ColloquiaTalk by Eleazar Eskin, Columbia University - Monday, April 15

Wed Apr 3 12:10:08 CST 2002

Monday, April 15, 2002
2:30 pm
Ryerson 251

Eleazar Eskin, Columbia University
"Sparse Sequence Modeling Applied to Computational Biology and Intrusion 
Detection."

Abstract:
Sequence models have been studied for some time in different contexts
including language parsing and analysis, genomics, and recently in
computer security in the area of intrusion detection.  Many of these
sequences can be characterized as "sparse", that is only a fraction of
the elements of the sequence have meaningful value.  This is the case
in many practical applications, such as the analysis of DNA sequences,
where it is postulated that only about 1-3\% of the sequence has any
biological significance.  Similarly, in intrusion detection, typically
the evidence that an audit stream from a system contains an attack is
often buried in a vast amount of irrelevant information.  Furthermore,
modeling sparse sequences often requires allowing "softer" matches
between a sequence and a canonical model such as allowing for
mismatches.  For example, the classical DNA signal "TATAAT" can often
occur with several mismatches in any position.  Computationally, this
is problematic because there is an exponential number of models which
can match a given sequence.  Thus naive approaches to sparse sequence
modeling are computationally complex in both time and space.
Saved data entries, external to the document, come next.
/-! ## Commands -/

/-- `SET_KEY_SIZE` (rule R103): an accepted size discards the key and both schedules and erases
nothing; any other size is `InvalidKey`, with the failure effect of the policy. -/
def Obligations.SetKeySizeAcceptsOrRejects : Prop :=
  ∀ (s : State),
    (∀ (size : Nat) (k : KeySize) (nr : Nat),
      (size = 128 ∧ k = .k128 ∧ nr = 12) ∨ (size = 192 ∧ k = .k192 ∧ nr = 14) ∨
        (size = 256 ∧ k = .k256 ∧ nr = 16) →
      exec (.setKeySize size) s = .next { s with
        ksize := k, mkValid := false, encValid := false, decValid := false, err := 0 } ∧
      k.bits = size ∧ k.rounds = nr) ∧
    (∀ size : Nat, size ≠ 128 → size ≠ 192 → size ≠ 256 →
      (s.cfg.ksizeFailPolicy = .keep → exec (.setKeySize size) s = .next { s with err := 1 }) ∧
      (s.cfg.ksizeFailPolicy = .clear → exec (.setKeySize size) s = .next { s with
        ksize := .unset, mkValid := false, encValid := false, decValid := false, err := 1 }))

/-- `GET_KEY_SIZE` (rule R104): the declared size, 0 when unset, and it never fails. -/
def Obligations.GetKeySizeReturnsTheSize : Prop :=
  ∀ s : State, exec .getKeySize s = .next { s with
    result := (match s.ksize with | .unset => 0 | .k128 => 128 | .k192 => 192 | .k256 => 256)
    err := 0 }

/-- `SET_KEY` (rule R105): with a size set and enough bytes, the first `min(LEN, 32)` bytes of `KEYBUF`
then zeros become the master key and both schedules are discarded; otherwise `InvalidKey`. -/
def Obligations.SetKeyStoresTheKey : Prop :=
  ∀ (s : State) (len : Nat),
    (s.ksize ≠ .unset → s.ksize.bits ≤ len * 8 →
      ∃ key : Vector Byte 32,
        exec (.setKey len) s = .next { s with
          masterKey := key, mkValid := true, encValid := false, decValid := false, err := 0 } ∧
        ∀ i : Fin 32, key[i.val] =
          if i.val < min len 32 then
            ((s.keybuf[i.val / 4]'(by have := i.isLt; omega)) >>> (8 * (3 - i.val % 4))).setWidth 8
          else 0) ∧
    (s.ksize = .unset ∨ len * 8 < s.ksize.bits → exec (.setKey len) s = .next { s with err := 1 })

/-- `SETUP_ENC` (rule R106): with a size and a key, the encryption schedule is computed afresh from the
master key and the decryption schedule discarded; otherwise `InvalidKey`. The working registers are left
open here. -/
def Obligations.SetupEncBuildsTheEncryptionSchedule : Prop :=
  ∀ s : State,
    (s.ksize ≠ .unset → s.mkValid = true →
      ∃ (erk : Vector Word 68) (work : Work),
        exec .setupEnc s = .next { s with
          decValid := false, erk := erk, encValid := true, work := work, err := 0 } ∧
        (∀ i, i < s.ksize.rkWords → rkWord erk i = contextEncWord s i) ∧
        (∀ i, s.ksize.rkWords ≤ i → i < 68 → rkWord erk i = rkWord s.erk i)) ∧
    (s.ksize = .unset ∨ s.mkValid = false → exec .setupEnc s = .next { s with err := 1 })

/-- `SETUP_DEC` (rule R107): the encryption schedule is kept where present and computed where absent,
and the decryption schedule is derived from it; `InvalidKey` where neither exists. -/
def Obligations.SetupDecDerivesTheDecryptionSchedule : Prop :=
  ∀ s : State,
    (s.ksize ≠ .unset → s.encValid = true ∨ s.mkValid = true →
      ∃ (erk drk : Vector Word 68) (work : Work) (fresh : Nat),
        exec .setupDec s = .next { s with
          erk := erk, encValid := true, drk := drk, decValid := true, work := work, fresh := fresh,
          err := 0 } ∧
        (s.encValid = true → erk = s.erk) ∧
        (s.encValid = false →
          (∀ i, i < s.ksize.rkWords → rkWord erk i = contextEncWord s i) ∧
          (∀ i, s.ksize.rkWords ≤ i → i < 68 → rkWord erk i = rkWord s.erk i)) ∧
        drk = decKeys erk s.ksize s.drk) ∧
    (s.ksize = .unset ∨ (s.encValid = false ∧ s.mkValid = false) →
      exec .setupDec s = .next { s with err := 1 })

/-- `ENCRYPT` (rule R108): `DOUT` becomes the block operation on `DIN` under the encryption schedule,
which is computed first where it is absent (and the decryption schedule then discarded); otherwise
`InvalidKey`. -/
def Obligations.EncryptProducesTheBlock : Prop :=
  ∀ s : State,
    (s.ksize ≠ .unset → s.encValid = true ∨ s.mkValid = true →
      ∃ (erk : Vector Word 68) (work : Work),
        exec .encrypt s = .next { s with
          decValid := (s.decValid && s.encValid), erk := erk, encValid := true, work := work,
          dout := load (crypt s.tables s.din.bytes erk s.ksize.rounds).out, err := 0 } ∧
        (s.encValid = true → erk = s.erk) ∧
        (s.encValid = false →
          (∀ i, i < s.ksize.rkWords → rkWord erk i = contextEncWord s i) ∧
          (∀ i, s.ksize.rkWords ≤ i → i < 68 → rkWord erk i = rkWord s.erk i))) ∧
    (s.ksize = .unset ∨ (s.encValid = false ∧ s.mkValid = false) →
      exec .encrypt s = .next { s with err := 1 })

/-- `DECRYPT` (rule R109): the same Round Engine under the decryption schedule, which is derived first
where it is absent, from an encryption schedule computed first where that is absent; otherwise
`InvalidKey`. -/
def Obligations.DecryptProducesTheBlock : Prop :=
  ∀ s : State,
    (s.ksize ≠ .unset → s.decValid = true ∨ s.encValid = true ∨ s.mkValid = true →
      ∃ (erk drk : Vector Word 68) (work : Work) (fresh : Nat),
        exec .decrypt s = .next { s with
          erk := erk, encValid := (s.encValid || !s.decValid), drk := drk, decValid := true,
          work := work, fresh := fresh,
          dout := load (crypt s.tables s.din.bytes drk s.ksize.rounds).out, err := 0 } ∧
        (s.decValid = true → drk = s.drk ∧ erk = s.erk) ∧
        (s.decValid = false → drk = decKeys erk s.ksize s.drk ∧
          (s.encValid = true → erk = s.erk) ∧
          (s.encValid = false →
            (∀ i, i < s.ksize.rkWords → rkWord erk i = contextEncWord s i) ∧
            (∀ i, s.ksize.rkWords ≤ i → i < 68 → rkWord erk i = rkWord s.erk i)))) ∧
    (s.ksize = .unset ∨ (s.decValid = false ∧ s.encValid = false ∧ s.mkValid = false) →
      exec .decrypt s = .next { s with err := 1 })

/-- `TBL_READ` (rule R110): the selected entry, bytes zero-extended, in every state; with the rule's
eight examples after reset. -/
def Obligations.TblReadReturnsTheEntry : Prop :=
  (∀ (s : State) (idx : Byte),
    exec (.tblRead .s1 idx) s = .next { s with result := zext32 (look s.tables.s1 idx), err := 0 } ∧
    exec (.tblRead .s2 idx) s = .next { s with result := zext32 (look s.tables.s2 idx), err := 0 } ∧
    exec (.tblRead .x1 idx) s = .next { s with result := zext32 (look s.tables.x1 idx), err := 0 } ∧
    exec (.tblRead .x2 idx) s = .next { s with result := zext32 (look s.tables.x2 idx), err := 0 } ∧
    exec (.tblRead .ts1 idx) s = .next { s with result := look s.tables.ts1 idx, err := 0 } ∧
    exec (.tblRead .ts2 idx) s = .next { s with result := look s.tables.ts2 idx, err := 0 } ∧
    exec (.tblRead .tx1 idx) s = .next { s with result := look s.tables.tx1 idx, err := 0 } ∧
    exec (.tblRead .tx2 idx) s = .next { s with result := look s.tables.tx2 idx, err := 0 }) ∧
  (∀ sel : TableSel, exec (.tblRead sel 0) State.reset = .next { State.reset with
    result := (match sel with
      | .s1 => 0x00000063 | .s2 => 0x000000E2 | .x1 => 0x00000052 | .x2 => 0x00000030
      | .ts1 => 0x00636363 | .ts2 => 0xE200E2E2 | .tx1 => 0x52520052 | .tx2 => 0x30303000) })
We present a new efficient framework for approaching sparse sequence
modeling problems.  Specifically, we demonstrate this framework on
three problems, classification of amino acid sequences into protein
families, outlier detection over sequences of system calls for
intrusion detection, and signal finding for discovering transcription
factor binding sites in gene promoter regions.  This framework employs
efficient data structures which index the sequences to allow iterating
over all possible sparse models of the sequence.  We modify several
learning algorithms including Boosting, Support Vector Machines, a new
set of outlier detection algorithms to take advantage of this
iteration through possible models in our framework.  While still
considering as rich a set of models as the naive approaches we can
avoid the intractable time and space requirements.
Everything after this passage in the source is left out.